**Your task**
Please transcribe exactly, and only, the lines of the data below between the line holding "retained := true, attempt" and the line holding "def copySlots (s", inclusive.

**Excerpted data**
================================

-- ==== Sys2Proof/Machine/Lockouts.lean ====
section
/-! DEFINITION. The lockout unit's shared operations: retained-store writes (R143, R147, R151), escalation and the beginning of
a lockout (R144, R145), and what the store read settles (R142, R156, R157). -/

namespace Sys2Proof.Machine

/-! ## Writes -/

/-- The unit's copy of one lockout slot set. -/
def SlotCopies.setLockout (c : SlotCopies) (n : SlotName) (x : Option LockoutSlot) : SlotCopies :=
  match n with
  | .a => { c with lockoutA := x }
  | .b => { c with lockoutB := x }

/-- The unit's copy of one configuration slot set. -/
def SlotCopies.setConfig (c : SlotCopies) (n : SlotName) (x : Option ConfigSlot) : SlotCopies :=
  match n with
  | .a => { c with configA := x }
  | .b => { c with configB := x }

/-- One lockout slot of the store set. -/
def RetainedStore.setLockout (r : RetainedStore) (n : SlotName) (x : Slot LockoutSlot) : RetainedStore :=
  match n with
  | .a => { r with lockoutA := x }
  | .b => { r with lockoutB := x }

/-- One configuration slot of the store set. -/
def RetainedStore.setConfig (r : RetainedStore) (n : SlotName) (x : Slot ConfigSlot) : RetainedStore :=
  match n with
  | .a => { r with configA := x }
  | .b => { r with configB := x }

/-- The unit's copy of a write's target set to hold its content, or counted invalid (R143). -/
def Write.copied (w : Write) (landed : Bool) (c : SlotCopies) : SlotCopies :=
  match w with
  | .active n x => c.setLockout n (if landed then some x else none)
  | .release n x => c.setLockout n (if landed then some x else none)
  | .config n x => c.setConfig n (if landed then some x else none)

/-- A write's target in the store set to hold its content, or torn (R143, R158). -/
def Write.stored (w : Write) (landed : Bool) (r : RetainedStore) : RetainedStore :=
  match w with
  | .active n x => r.setLockout n (if landed then .written x else .torn)
  | .release n x => r.setLockout n (if landed then .written x else .torn)
  | .config n x => r.setConfig n (if landed then .written x else .torn)

/-- A write starts: its target counts as invalid, and would be found torn by a start (R143, R158). -/
def startWrite (w : Write) (s : State) : State :=
  (s.setLockout { s.lockout with inFlight := some w, copies := w.copied false s.lockout.copies }).setStore
    (w.stored false s.store)

/-- A write has completed: with OK the slot and the copy hold the record, with FAIL both stay invalid (R143). -/
def endWrite (w : Write) (o : WriteOutcome) (s : State) : State :=
  let landed := decide (o = .ok)
  (s.setLockout { s.lockout with inFlight := none, copies := w.copied landed s.lockout.copies }).setStore
    (w.stored landed s.store)

/-- What an ACTIVE or a release write of the lockout record carries; an ACTIVE record always names a cause (R147, R151). -/
def LockoutRecord.slot (r : LockoutRecord) (st : SlotState) : Option LockoutSlot :=
  r.cause.map fun c => ⟨r.serial, st, c, r.index⟩

/-- An ACTIVE write starts to a slot, with its attempt number (R147). -/
def startActiveTo (n : SlotName) (attempt : Nat) (s : State) : State :=
  match s.lockout.record.slot .active with
  | some x =>
    startWrite (.active n x) (s.setLockout { s.lockout with record := { s.lockout.record with attempt := attempt } })
  | none => s

/-- The first ACTIVE write of the record starts (R147). -/
def startActive (s : State) : State := startActiveTo s.lockout.copies.lockoutTarget 1 s

/-- The pending write starts once no write is in flight (R143). -/
def startPending (s : State) : State :=
  if s.lockout.pendingWrite && s.lockout.inFlight.isNone then
    startActive (s.setLockout { s.lockout with pendingWrite := false })
  else s

/-! ## Escalation -/

/-- The serial the next lockout takes (R145 step 1). -/
def SlotCopies.nextSerial (c : SlotCopies) : Nat := if c.storedSerial < 65535 then c.storedSerial + 1 else 65535

/-- The newest valid record is RELEASED under serial 65535: a lockout can then not be retained (R145). -/
def SlotCopies.exhausted (c : SlotCopies) : Bool :=
  match c.newest with
  | some (_, r) => decide (r.serial = 65535) && decide (r.state = .released)
  | none => false

/-- A lockout begins (R145). -/
def beginLockout (e : Escalation) (s : State) : State :=
  let r : LockoutRecord :=
    { state := .active, serial := s.lockout.copies.nextSerial, cause := some e.cause, index := e.index, retained := false,
      attempt := 0 }
  let t := raiseHold .lockout none (some (.lockout e.cause)) (s.setLockout { s.lockout with record := r })
  if t.lockout.copies.exhausted then t
  else if t.lockout.inFlight.isNone then startActive t
  else t.setLockout { t.lockout with pendingWrite := true }

/-- An escalation request (R144, R146). -/
def escalate (e : Escalation) (s : State) : State :=
  match s.lockout.record.state, s.lockout.inFlight with
  | .none, _ => beginLockout e s
  | .active, some (.release _ _) =>
    if s.lockout.pendingEscalation.isNone then s.setLockout { s.lockout with pendingEscalation := some e } else s
  | .active, _ => s

/-! ## The store read (R142, R156, R157) -/

/-- A configuration slot's content when the slot is valid (R142, R173). -/
def validConfigSlot : Slot ConfigSlot → Option ConfigSlot
  | .torn => none
  | .written x => if 1 ≤ x.generation ∧ x.generation ≤ 65535 ∧ configInRange x.record = true then some x else none

/-- A lockout slot's content when the slot is valid (R142). -/
def validLockoutSlot : Slot LockoutSlot → Option LockoutSlot
  | .torn => none
  | .written x => if 1 ≤ x.serial ∧ x.serial ≤ 65535 then some x else none

/-- The unit's copy of all four slots, judged (R156 step 1). -/
def RetainedStore.judged (r : RetainedStore) : SlotCopies :=
  ⟨validConfigSlot r.configA, validConfigSlot r.configB, validLockoutSlot r.lockoutA, validLockoutSlot r.lockoutB⟩

/-- The configuration in use that the slots give: the higher generation, A on equal ones, the only valid one, or the defaults
(R156 step 2, R175). -/
def SlotCopies.configInUse (c : SlotCopies) : ConfigInUse :=
  match c.configA, c.configB with
  | some a, some b =>
    if b.generation ≤ a.generation then ⟨a.record, a.generation, .slotA⟩ else ⟨b.record, b.generation, .slotB⟩
  | some a, none => ⟨a.record, a.generation, .slotA⟩
  | none, some b => ⟨b.record, b.generation, .slotB⟩
  | none, none => ⟨defaultConfig, 0, .defaults⟩

/-- The lockout record that the slots give (R157). -/
def SlotCopies.lockoutRecord (c : SlotCopies) : LockoutRecord :=
  match c.newest with
  | some (_, x) =>
    match x.state with
    | .active =>
      { state := .active, serial := x.serial, cause := some x.cause, index := x.index, retained := true, attempt := 0 }
    | .released =>
      { state := .none, serial := x.serial, cause := some x.cause, index := x.index, retained := false, attempt := 0 }
  | none => LockoutRecord.atStart

/-- Step 1 of the store read's completion (R156). -/
def copySlots (s : State) : State := s.setLockout { s.lockout with copies := s.store.judged }

/-- Step 2: the configuration in use is settled, with the own digest (R22, R174) and, on the defaults, the CONFIG hold
(R175). -/
def settleConfig (s : State) : State :=
  let c := s.lockout.copies.configInUse
  let t := s.setStartup { s.startup with config := some c, digest := stringDigest c.record.shared }
  if c.source = .defaults then raiseHold .config none none t else t

/-- Step 3: the lockout record is set, and an ACTIVE one raises the LOCKOUT hold (R157). -/
def settleLockout (s : State) : State :=
  let r := s.lockout.copies.lockoutRecord
  let t := s.setLockout { s.lockout with record := r }
  match r.state, r.cause with
  | .active, some c => raiseHold .lockout none (some (.lockout c)) t
  | _, _ => t

end Sys2Proof.Machine
end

================================

**Answer space**
      { state := .active, serial := x.serial, cause := some x.cause, index := x.index, retained := true, attempt := 0 }
    | .released =>
      { state := .none, serial := x.serial, cause := some x.cause, index := x.index, retained := false, attempt := 0 }
  | none => LockoutRecord.atStart

/-- Step 1 of the store read's completion (R156). -/
def copySlots (s : State) : State := s.setLockout { s.lockout with copies := s.store.judged }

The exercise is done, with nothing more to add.